The Seven Parables, Matthew XIII

By Arno Clement Gaebelein

Chapter 7

VII.

One more parable remains, the seventh. "Again the kingdom of the heavens is like a dragnet cast into the sea, and which gathers together of every kind, which when it has been filled, having drawn up on the shore and sat down, they gathered the good into vessels and cast the worthless out. Thus shall it be in the completion of the age; the angels shall go forth and sever the wicked from among the just, and shall cast them into the furnace of fire; there shall be weeping and gnashing of teeth" (verses 47-50).

This is not the Gospel net, as it is often called. After the one pearl is taken up the end of the age begins. This parable falls into the completion of the age. The dragnet is let into the sea, which, as we have seen before, represents the nations. The parable refers to the preaching of the everlasting Gospel as it will take place during the great tribulation (Rev. xiv:6, 7). The separating of the good and the bad is done by angels. All this cannot refer to the present time nor to the church, but to the time when the kingdom is about to be set up. Then angels will be used, as it is so clearly seen in the book of Revelation. The wicked will be cast into the furnace of fire and the righteous will remain in the earth for the millennial kingdom. To follow all this in detail would take us into the history "of the seventieth week of Daniel. It is the same "end of the age" which is described in Matthew xxiv.

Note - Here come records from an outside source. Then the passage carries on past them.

-- ==== Sys2Proof/Certificates/Slice0/Obligations.lean ====
section
/-! DEFINITION. The statements for the provers. Each docstring names the rule of spec/ it formalises. `exec` starts from the
state after the pre-advance, so a statement about `exec` has `PC` at the following instruction (40_step_cycle.md R93). -/

open Sys2Proof Sys2Proof.Machine

/-! ## Encoding -/

/-- 30_encoding.md R75: words written out from the table's bit patterns decode to the instructions they stand for. -/
def Obligations.DecodeReadsTheSpecsWords : Prop :=
  decode 0b0000000011100000#16 = .cls ∧
  decode 0b0010001000010000#16 = .call 0x210#12 ∧
  decode 0b0011101000000010#16 = .seByte 10 0x02#8 ∧
  decode 0b1000000100100101#16 = .subReg 1 2 ∧
  decode 0b1101000100101111#16 = .drw 1 2 15#4 ∧
  decode 0b1110001110100001#16 = .sknp 3 ∧
  decode 0b1111001001011010#16 = .unhandled 0xF25A#16 ∧
  decode 0b1111001001100101#16 = .loadRegs 2

/-- 30_encoding.md R73, R74: no bit of an encoding is dropped. -/
def Obligations.DecodingUndoesEncoding : Prop :=
  ∀ i : Instr, i.wellFormed = true → decode (encode i) = i

/-- 30_encoding.md R73: every word has exactly one reading, a well-formed instruction whose word it is. -/
def Obligations.EncodingUndoesDecoding : Prop :=
  ∀ op : Word, encode (decode op) = op ∧ (decode op).wellFormed = true

/-- 30_encoding.md R77: the decoder of R73 and the table of masks, the most mask bits winning, are one function. -/
def Obligations.DecodeAgreesWithTheOpcodeTable : Prop :=
  ∀ op : Word, tableMnemonics op = [(decode op).mnemonic]

/-- 30_encoding.md R78: the unhandled words are exactly those listed. -/
def Obligations.UnhandledWordsAreExactlyThoseListed : Prop :=
  ∀ op : Word, (∃ w, decode op = .unhandled w) ↔
    ((op.toNat / 4096 = 5 ∧ op.toNat % 16 ≠ 0) ∨
     (op.toNat / 4096 = 8 ∧ 8 ≤ op.toNat % 16 ∧ op.toNat % 16 ≠ 0xE) ∨
     (op.toNat / 4096 = 9 ∧ op.toNat % 16 ≠ 0) ∨
     (op.toNat / 4096 = 0xE ∧ op.toNat % 256 ≠ 0x9E ∧ op.toNat % 256 ≠ 0xA1) ∨
     (op.toNat / 4096 = 0xF ∧ op.toNat % 256 ≠ 0x07 ∧ op.toNat % 256 ≠ 0x0A ∧ op.toNat % 256 ≠ 0x15 ∧
      op.toNat % 256 ≠ 0x18 ∧ op.toNat % 256 ≠ 0x1E ∧ op.toNat % 256 ≠ 0x29 ∧ op.toNat % 256 ≠ 0x33 ∧
      op.toNat % 256 ≠ 0x55 ∧ op.toNat % 256 ≠ 0x65))

/-! ## The Step -/

/-- 40_step_cycle.md R90 to R94: with the gate open, a Step is `exec` of the decoded instruction after the pre-advance, then
the count and the tick. The fields `rndIn` and `rndCount` are the model's own (logs 3 and 4). -/
def Obligations.StepRunsTheDecodedInstruction : Prop :=
  ∀ (s : State) (i : Instr), s.running = true → s.awaitingKey = false → i.wellFormed = true →
    decodeBytes [s.memRead s.pc.toNat, s.memRead (s.pc.toNat + 1)] = .ok (i, []) →
    step s =
      match exec i { s with pc := s.pc + 2 } with
      | .next u => .next
          (if u.cyc + 10 < 100 then { u with cyc := u.cyc + 10, rndIn := none, rndCount := u.rndCount + 1 }
           else { u with
            cyc := u.cyc + 10 - 100
            dt := if u.dt = 0 then 0 else u.dt - 1
            st := if u.st = 0 then 0 else u.st - 1
            rndIn := none
            rndCount := u.rndCount + 1 })
      | .fault r => .fault r
      | .refused r => .refused r

/-- 40_step_cycle.md R91 (the spec's decision D25): the Step is a no-op if `running` is false or `awaitingKey` is true,
whatever `rnd` is. -/
def Obligations.ClosedGateStepChangesNothing : Prop :=
  ∀ (s : State) (rnd : Byte), s.running = false ∨ s.awaitingKey = true → step s = .next s ∧ s.stepWith rnd = .next s

/-- 60_exceptions.md R185 (the spec's decision D23): every Step from every state completes, and so does every instruction. -/
def Obligations.EveryStepAndInstructionCompletes : Prop :=
  (∀ s : State, ∃ t, step s = .next t) ∧ (∀ (i : Instr) (s : State), ∃ t, exec i s = .next t)

/-- 40_step_cycle.md R94: after executing, the counter advances by 10, and when it crosses 100 each timer is decremented by 1
if nonzero, whatever the instruction was. `u` is the state after the instruction's own writes. -/
def Obligations.CycleCountAndTickFollowEveryExecutedStep : Prop :=
  ∀ s : State, s.running = true → s.awaitingKey = false → s.cyc % 10 = 0 → s.cyc < 100 →
    ∃ u t, exec (decode s.fetchWord) { s with pc := s.pc + 2 } = .next u ∧ step s = .next t ∧
      t.cyc = (s.cyc + 10) % 100 ∧
      (s.cyc = 90 → t.dt.toNat = u.dt.toNat - 1 ∧ t.st.toNat = u.st.toNat - 1) ∧
      (s.cyc ≠ 90 → t.dt = u.dt ∧ t.st = u.st)

/-- 95_test_vectors.md S7 with conflict C6: from any state with `CYC` = 0 and the gate open, ten Steps of no-op words
decrement each nonzero timer by exactly 1. -/
def Obligations.TenNoOpStepsTickEachTimerOnce : Prop :=
  ∀ (s : State) (rnds : List Byte), s.running = true → s.awaitingKey = false → s.cyc = 0 → s.cfg.legacy = false →
    (∀ k < 10, ∃ i, decode (wordOfBytes (s.memRead (s.pc.toNat + 2 * k)) (s.memRead (s.pc.toNat + 2 * k + 1))) = i ∧
      ((∃ nnn, i = .sys nnn) ∨ ∃ op, i = .unhandled op)) →
    rnds.length = 10 →
    ∃ t, s.run rnds = .next t ∧ t.dt.toNat = s.dt.toNat - 1 ∧ t.st.toNat = s.st.toNat - 1 ∧ t.cyc = 0 ∧
      t.pc.toNat = (s.pc.toNat + 20) % 65536

/-- 60_exceptions.md section 4 (R197): on a tenth Step the tick comes after the instruction's writes. -/
def Obligations.TickComesAfterTheInstructionsWrites : Prop :=
  ∀ (s : State) (x : Reg), s.running = true → s.awaitingKey = false → s.cyc = 90 →
    (decode s.fetchWord = .ldDTVx x → ∃ t, step s = .next t ∧ t.dt.toNat = (s.getV x).toNat - 1) ∧
    (decode s.fetchWord = .ldSTVx x → ∃ t, step s = .next t ∧ t.st.toNat = (s.getV x).toNat - 1) ∧
    (decode s.fetchWord = .ldVxDT x → ∃ t, step s = .next t ∧ t.getV x = s.dt ∧ t.dt.toNat = s.dt.toNat - 1)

We have learned from these seven parables the mysteries of the kingdom of the heavens, beginning with the apostolic age and showing us the conditions which prevail up to its end. It is significant that the last three parables—• containing, as we have seen, the mystery of Israel, the mystery of the church, and the mystery of the ending of the age—were spoken in the house to the disciples. The great multitude did not hear them, as they contain precious truths for His own, to whom alone it is given through the Spirit of God to know the mysteries of the kingdom. And so we read: "Jesus says unto them, Have ye understood all these things ? They say to Him, Yea, Lord. And He said to them. For this reason every scribe discipled to the kingdom of the heavens is like a man that is a householder who brings out of his treasure things new and old" (verses 51, 52). The things old are the things revealed in the Old Testament and the new things those of the new dispensation, which are given in these parables in a nut-shell.

Upon this declaration there follows a symbolical action of our Lord. "And it came to pass when Jesus had finished these parables, He withdrew thence." The revealer of the secrets has given His revelation and now He disappears from the scene. It stands in type for His bodily absence from the earth during this age.

The end of the chapter is in full accord with the beginning and the teaching of the entire chapter. "And having come into His own country, He taught them in their synagogues, so that they were astonished, and said, Whence has this man this wisdom and these works of power? Is not this the son of a carpenter? Is not His mother called Mary, and His brethren James and Joseph, and Simeon and Juda? And His sisters, are they not all with us? Whence then has this man all these things? And they were offended in Him. And Jesus said to them, A prophet is not without honor, unless in His country and in his house. And He did not there many works of power, because of their unbelief" (verses 54-58).

What else is all this but evidence of His full rejection? His own knew Him not. They speak of His earthly relations. For them He is "this man." His Father they knew not. They call Him "the son of the carpenter." And thus He is rejected still by His earthly people; and alas! many of those who call themselves by His name during this age treat Him no better.